Oxford, United Kingdom

Not long ago, the ashmolean Museum in Oxford, England, was like many of the objects it houses: an antique earthen-ware vessel, astonishing for what it was in its day, but not something that worked well for everyday use in modern times.

 

The Ashmolean was founded in 1677, when Elias Ashmole, a wealthy Englishman and avid accumulator, donated his collections to Oxford University. These included the “cabinet of curiosities,” stuffed animals and ethnographic relics acquired by John Tradescant and his son, John the Younger, 17th-century naturalists and gardeners who endeavored to gather and preserve “all knowledge.” The original Ashmolean (now housing Oxford’s Museum of the History of Science) was the first building in Europe constructed specifically as a public museum.

Over the next 200 years, the Ashmolean shifted away from the natural sciences and amassed an impressive collection of art and cultural artifacts. In 1845, the museum moved into a Neoclassical building designed by Charles Robert Cockerell. The great south-facing expanse of the building gave it a palatial appearance, but in fact it was just one bay deep and only contained a total of 22,000 square feet of exhibition space on three floors. In the 1890s, a lot to the north was acquired, and though the site is hemmed in by buildings on three sides, the museum gained another 28,000 square feet by constructing a series of glass-roofed, cast-iron industrial sheds there.

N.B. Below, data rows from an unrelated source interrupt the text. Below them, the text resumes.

-- ==== Sys2Proof/Machine/Turns.lean ====
section
/-! DEFINITION. A core's turn: the bundle at its PC fetched, decoded and carried out (R153, R162, R170, R186); and the order in which
the parts of the machine act when nothing else is on the agenda (log 1). -/

namespace Sys2Proof.Machine

/-- What a core instruction does in a slot; none for a step that is no core instruction and for NOP. -/
def semOf (slot : Nat) (i : Instr) : Option Sem :=
  match i with
  | .add d a b => some (addSem d a b slot)
  | .sub d a b => some (subSem d a b slot)
  | .addi d a imm => some (addiSem d a imm slot)
  | .mul d a b => some (mulSem d a b slot)
  | .mulh d a b => some (mulhSem d a b slot)
  | .mulhu d a b => some (mulhuSem d a b slot)
  | .div d a b => some (divSem d a b slot)
  | .divu d a b => some (divuSem d a b slot)
  | .rem d a b => some (remSem d a b slot)
  | .remu d a b => some (remuSem d a b slot)
  | .and d a b => some (andSem d a b slot)
  | .or d a b => some (orSem d a b slot)
  | .xor d a b => some (xorSem d a b slot)
  | .andi d a imm => some (andiSem d a imm slot)
  | .ori d a imm => some (oriSem d a imm slot)
  | .xori d a imm => some (xoriSem d a imm slot)
  | .shl d a b => some (shlSem d a b slot)
  | .shr d a b => some (shrSem d a b slot)
  | .sar d a b => some (sarSem d a b slot)
  | .shli d a sh => some (shliSem d a sh slot)
  | .shri d a sh => some (shriSem d a sh slot)
  | .sari d a sh => some (sariSem d a sh slot)
  | .min d a b => some (minSem d a b slot)
  | .max d a b => some (maxSem d a b slot)
  | .minu d a b => some (minuSem d a b slot)
  | .maxu d a b => some (maxuSem d a b slot)
  | .slt d a b => some (sltSem d a b slot)
  | .sltu d a b => some (sltuSem d a b slot)
  | .seq d a b => some (seqSem d a b slot)
  | .sne d a b => some (sneSem d a b slot)
  | .slti d a imm => some (sltiSem d a imm slot)
  | .clz d a => some (clzSem d a slot)
  | .ctz d a => some (ctzSem d a slot)
  | .popc d a => some (popcSem d a slot)
  | .bfx d a off w => some (bfxSem d a off w slot)
  | .bfxR d a b c => some (bfxRSem d a b c slot)
  | .bfxs d a off w => some (bfxsSem d a off w slot)
  | .bfxsR d a b c => some (bfxsRSem d a b c slot)
  | .bfi d a off w => some (bfiSem d a off w slot)
  | .bfiR d a b c => some (bfiRSem d a b c slot)
  | .movi d imm => some (moviSem d imm slot)
  | .movhi d imm => some (movhiSem d imm slot)
  | .sel d a b c => some (selSem d a b c slot)
  | .lea d a b sc imm => some (leaSem d a b sc imm slot)
  | .rngP0 d a b c => some (rngP0Sem d a b c slot)
  | .rngP1 d a b c => some (rngP1Sem d a b c slot)
  | .fadd rm d a b => some (faddSem rm d a b slot)
  | .fsub rm d a b => some (fsubSem rm d a b slot)
  | .fmul rm d a b => some (fmulSem rm d a b slot)
  | .ffma rm d a b c => some (ffmaSem rm d a b c slot)
  | .fmin d a b => some (fminSem d a b slot)
  | .fmax d a b => some (fmaxSem d a b slot)
  | .fcmp cc d a b => some (fcmpSem cc d a b slot)
  | .fcvt dt sc rm d a => some (fcvtSem dt sc rm d a slot)
  | .ld t3 d a k => some (ldSem t3 d a k)
  | .st t2 a b k => some (stSem t2 a b k)
  | .atom op wide d a b k => some (atomSem op wide d a b k)
  | .cas wide d a b c k => some (casSem wide d a b c k)
  | .srd d r => some (srdSem d r)
  | .speek d r => some (speekSem d r)
  | .swr r a => some (swrSem r a)
  | .gets d num => some (getsSem d num)
  | .sets num a => some (setsSem num a)
  | .sbind r b => some (sbindSem r b)
  | .psetb p a imm => some (psetbSem p a imm)
  | .psetdExt p k a b => some (psetdExtSem p k a b)
  | .psetdStr p k a b => some (psetdStrSem p k a b)
  | .psetdBnd p k a b => some (psetdBndSem p k a b)
  | .psetf p a b imm => some (psetfSem p a b imm)
  | .sla sp p b id => some (slaSem sp p b id)
  | .ssa sp p b id => some (ssaSem sp p b id)
  | .sli sp p spc id => some (sliSem sp p spc id)
  | .ssi sp p spc id => some (ssiSem sp p spc id)
  | .sra op sp p b id ret seq => some (sraSem op sp p b id ret seq)
  | .sri op sp p spc id ret seq => some (sriSem op sp p spc id ret seq)
  | .smc sp p b id => some (smcSem sp p b id)
  | .sfill v sp p b id => some (sfillSem v sp p b id)
  | .srec sp spc a id depth => some (srecSem sp spc a id depth)
  | .scpy sat pd pa id => some (scpySem sat pd pa id)
  | .sqin sp q id => some (sqinSem sp q id)
  | .sqout sp q id => some (sqoutSem sp q id)
  | .sbar m => some (sbarSem m)
  | .swaitDone d id => some (swaitDoneSem d id)
  | .swaitMark d id n => some (swaitMarkSem d id n)
  | .swaitPoll d id => some (swaitPollSem d id)
  | .sabt id => some (sabtSem id)
  | .sord id id2 => some (sordSem id id2)
  | .sslot d a z zero => some (sslotSem d a z zero)
  | .srel a => some (srelSem a)
  | .qpush d q a b => some (qpushSem d q a b)
  | .qpop d q => some (qpopSem d q)
  | .qtry d q => some (qtrySem d q)
  | .qstat d q => some (qstatSem d q)
  | .qclose q => some (qcloseSem q)
  | .qres d q a => some (qresSem d q a)
  | .fcfg d a => some (fcfgSem d a)
  | .farg cell e a => some (fargSem cell e a)
  | .fgo => some (fgoSem)
  | .fstat d => some (fstatSem d)
  | .fdrn d => some (fdrnSem d)
  | .tsend d a b => some (tsendSem d a b)
  | .twait d tag => some (twaitSem d tag)
  | .tpoll d tag => some (tpollSem d tag)
  | .join a => some (joinSem a)
  | .leave a => some (leaveSem a)
  | .gbar a => some (gbarSem a)
  | .garr d a => some (garrSem d a)
  | .fence scope d => some (fenceSem scope d)
  | .trig => some (trigSem)
  | .emtrTask d => some (emtrTaskSem d)
  | .emtrCtx d => some (emtrCtxSem d)
  | .ebgt a => some (ebgtSem a)
  | .invl a b => some (invlSem a b)
  | .invw a b => some (invwSem a b)
  | .br off => some (brSem off)
  | .beq a b off => some (beqSem a b off)
  | .bne a b off => some (bneSem a b off)
  | .blt a b off => some (bltSem a b off)
  | .bge a b off => some (bgeSem a b off)
  | .bltu a b off => some (bltuSem a b off)
  | .bgeu a b off => some (bgeuSem a b off)
  | .bz a off => some (bzSem a off)
  | .bnz a off => some (bnzSem a off)
  | .jr a => some (jrSem a)
  | .ret a => some (retSem a)
  | .call d off => some (callSem d off)
  | .loop a off => some (loopSem a off)
  | .yield => some (yieldSem)
  | .waitq q => some (waitqSem q)
  | .done => some (doneSem)
  | .trap code => some (trapSem code)
  | .brk code => some (brkSem code)
  | .tret => some (tretSem)
  | _ => none

/-! ## A core's turn -/

/-- R170: the instructions of the slots below k, which are known to decode, and k itself. -/
def lowerSems (b : Bundle) (k : Nat) : List Sem :=
  match decodeSlots b (List.range k) with
  | .ok l => l.filterMap (fun (p : Nat × Instr) => semOf p.1 p.2)
  | .error _ => []

/-- R170, R378: a bundle whose lowest illegal slot by its fields is k: a range that state alone shows broken may lie lower. -/
def illegalBundle (lit : Bool) (b : Bundle) (k reason : Nat) (s : State) : State :=
  let t := s.focus
  let n := s.cur
  let pc := s.me.pc
  let s' := (s.dropMissed t n).issueHead t n lit
  match (lowerSems b k).find? (fun m => m.illegal s) with
  | some m => s'.takeAtIssue t n 0x01 (illegalInfo m.slot 4) pc
  | none => s'.takeAtIssue t n 0x01 (illegalInfo k reason) pc

/-- R162, R170: a bundle issued by the core in focus. -/
def issueBundle (b : Bundle) (lit : Bool) (s : State) : State :=
  match decodeBundle b with
  | .ok l => runBundle lit (l.filterMap (fun (p : Nat × Instr) => semOf p.1 p.2)) s
  | .error (k, r) => illegalBundle lit b k r s

/-- R186, R189, R383, R387, R393: what a core does next. -/
inductive CoreDoes
  | nothing | choose | takeCause | issue
  deriving DecidableEq, Repr

/-- What the core of tile t does next: nothing while its clock is stopped, its bundle is held, its tile is stopping or a bundle has
issued in this fc (R18); a choice of a strand after a task has ended; for a strand in RUN that is not halted, a pending cause outside
handler state, unless a divider has already given its bundle an item or it waits on a page request (R149); else the bundle at its PC. -/
def State.coreDoes (s : State) (t : Nat) : CoreDoes :=
  let u := s.tile t
  let st := u.strand u.cur
  if s.pkg.clockStopped || u.stopping || u.held.isSome || u.issued then .nothing
  else if u.choosing then .choose
  else if st.state != .run || st.halted then .nothing
  else if !st.handler && st.granted.isNone && !s.pageHeld t u.cur && (firstCause st.pending).isSome then .takeCause
  else if s.replayHolds t then .nothing
  else .issue

/-- R153, R186: the bundle at the PC of the core in focus, fetched and issued. -/
def fetchAndIssue (s : State) : State :=
  let t := s.focus
  let n := s.cur
  match s.fetchBundle t n with
  | .ok s (b, lit) => issueBundle b lit s
  | .wait s => s.modStrand t n (fun st => { st with stall := [(0xFF, 0)] })
  | .trap s c i => s.takeAtIssue t n c i (s.strand t n).pc
  | .fatal s c i => s.fatalAt t n c i (s.strand t n).pc

/-- R114, R382: a BUDGET that falls due at a bundle boundary is posted, in a handler too, where it stays pending. -/
def State.budgetDue (s : State) (t : Nat) : State :=
  let u := s.tile t
  let st := u.strand u.cur
  if u.stopping || u.held.isSome || u.choosing || st.halted || st.state != .run then s else s.postBudget t u.cur

/-- A core's turn. -/
def coreTurn (t : Nat) (s : State) : Out :=
  let s := ({ s with focus := t } : State).budgetDue t
  match s.coreDoes t with
  | .nothing => .next s
  | .choose => execStrandSelect t s
  | .takeCause => execPendingTrapTake t s
  | .issue => .next (fetchAndIssue s)

/-! ## One round of the machine (log 1) -/

/-- Names listed by an AMap. -/
def AMap.names {α : Type} (m : AMap α) : List Nat := m.map (fun (p : Nat × α) => p.1)

/-- The turns of a tile in one fc: the fabric first, then streams, the core last (R203), so that an arc a firing empties is filled again
in the same fc (R218); then the firings that the core's own takes have freed, and what moves the tile (log 1). -/
def tileTurns (s : State) (t : Nat) : List Turn :=
  let u := s.tile t
  let ids := AMap.names u.cmds
  let cells := (u.image.map (fun i => AMap.names i.cells)).getD []
  (ids.map (Instr.streamTokenTake t) ++ cells.flatMap (fun c => [Instr.elementWatermarkResume t c, .groupFiring t c])
    ++ [Instr.prefetchFill t u.cur, .loadReturn t, .streamRequestGrant t]
    ++ (if u.emitting.isEmpty then [] else [Instr.streamDataReturn t 0])
    ++ u.cmds.flatMap (fun (p : Nat × Cmd) => Instr.streamDataReturn t p.1 :: p.2.members.map (Instr.multicastSpaceReturn t p.1)
        ++ [Instr.streamComplete t p.1])).map Turn.event
    ++ [.core t]
    ++ (cells.map (Instr.groupFiring t)
      ++ [Instr.cellWriteVisible t, .roundComplete t, .roundDeadlock t, .fabricImageLoad t, .moveTakeup t, .stageTakeup t,
          .preload t, .meterResidueSend t]).map Turn.event

/-- The turns of a die: memory nodes, walkers, write batches, replica lines, accounts. -/
def dieTurns (s : State) (d : Nat) : List Turn :=
  (((AMap.names (s.die d).nodes).flatMap (fun k => [Instr.memoryNodeApply d k, .reductionApply d k]))
    ++ [Instr.tlbWalk d, .migrateRecheck d, .slotWriteback d, .writeBatchSeal d]
    ++ (List.range 9).map (fun e => Instr.batchVisible d e)
    ++ [Instr.replicaLineApply d, .accountForward d] ++ List.replicate (max (s.die d).arrivals.length 1) (Instr.chargeApply d)).map Turn.event

/-- The turns of a context: dividers and spilled items, tokens, TRIGs, stops and saves, launches, retirement, its log. -/
def ctxTurns (s : State) (c : Nat) : List Turn :=
  let x := s.ctx c
  (x.pipes.flatMap (fun (p : Nat × Pipeline) => [Instr.launchStart c p.1]
      ++ (List.range p.2.queues.length).flatMap (fun q => [Instr.spillReturn c p.1 q, .dividerAssign c p.1 q])
      ++ (List.range p.2.stages.length).map (fun g => Instr.stageRetire c p.1 g) ++ [Instr.pipelineRetire c p.1])
    ++ [Instr.tokenDeliver c, .trigCount c, .stopSequence c, .saveComplete c, .crumbRecordWrite c, .replayRecordTake c]).map Turn.event

/-- One round: every part of the machine acts in turn, then every die's fabric clock has an edge. What a sensor, a tester, a link
partner or the host brings stands on the agenda only when the outside puts it there. -/
def rota (s : State) : List Turn :=
  (AMap.names s.tiles).flatMap (tileTurns s)
    ++ (List.range 9).flatMap (dieTurns s)
    ++ (AMap.names s.ctxs).flatMap (ctxTurns s)
    ++ (AMap.names s.parts).flatMap (fun p =>
        [Turn.event (.contextDispatch p), .event (.proofSample p), .event (.proofIntervalEnd p)])
    ++ (AMap.names s.pkg.ports).map (fun p => Turn.event (.linkFlitSend p))
    ++ [Turn.event .invalidationComplete]
    ++ (List.range 9).map (fun d => Turn.event (.fcEdge d))

end Sys2Proof.Machine
end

During the ensuing 150 years, the Ashmolean’s collection grew further, in part through the finds of Oxford archaeologists such as Sir Arthur Evans, but the museum was so small, only a fraction of the art could be displayed. It also lacked climate-controlled space to show textiles, a back-of-house area, and even a loading dock.

In 1999, Rick Mather Architects was hired to do a master plan, including an evaluation of the collections and extensive historic research on the building. Principal Rick Mather, a native of Oregon, came to London in the 1960s to study urban design at the Architecture Association and decided to stay. His firm has been responsible for a number of museum and cultural projects, including significant restoration work and an addition for the Sir John Soane–designed Dulwich Picture Gallery, in Dulwich, London.

The master plan yielded vital documentation for the Listed Building Consent application, an arduous process required for the alteration of historic buildings in the U.K. Although the resulting Listed Building Consent permitted the demolition of the sheds, it also “made it a condition that you could not see the new building from the street,” says Ashmolean’s director Christopher Brown. This limited the height of the addition. “What Rick Mather had to do was work within a sort of box of space.”

Brown comments, “Oxford has a taste for pastiche, and I wanted a building of 2009.” But he also had a requirement that created a spatial puzzle for the architects. Characteristically, museums organize their collections by department (Greek, Roman, and so on), but this kind of design isolates collections, making it difficult to form connections between them. Brown wanted diverse objects to be displayed according to their cultural associations and time period, showing how they relate to each other visually so that “they communicated with each other.” When visitors moved through the galleries, they would be able to piece together the story of how different cultures influenced each other by observing the art.

The resulting expansion is a deft insertion of a new concrete-framed building into the void that remained when the sheds were taken down. The position of the basement, first, and second floors of the original building set the heights of the basement, first, and third floors of the new portion (see section, below). The spaces are organized around a central atrium that is on axis with Cockerell’s double-height entry. On one side of this atrium, a series of beautifully crafted staircases allows patrons to move from one level to the next. Bridges located on the first and third levels span double-height galleries on the ground and second floors. No gallery is more than a few steps away from the atrium, and many look into it as well, enabling daylight to be an orientation device. “Without it, it would be like you were looking at art in the basement of a battleship,” says Mather. Sound transmitted throughout the building by this core helps give the interior a lively atmosphere, avoiding the hushed austerity typical of older museums.

Mather’s design does an extraordinary job of organizing the Ashmolean’s collection rationally, helped considerably by the firm’s extensive analysis of it during the master-planning phase. It effectively doubles the available exhibition space. Now there are 39 galleries, and 35 of them display the permanent collection. The addition does not intersect with Cockerell’s galleries too often. This helps avoid the experience common to many expansions, where visitors are forced to time-travel much too frequently between rooms with herringbone parquet floors and big base moldings, and others with floors and ceilings of ice-white Sheetrock. Here, the galleries that have been renovated in the old building have maintained their original Victorian flair.

Two things fortunately missing from this addition are air-conditioning grilles and drafty air. Spaces are conditioned using displacement ventilation: Air is circulated through concealed slots at the tops and bottoms of walls at such low velocities that it cannot be felt. Brown finally has his properly conditioned textile galleries (and a loading dock). “It is hard to adapt a 19th-century building to modern museum practice,” he says, “but we have caught up now.”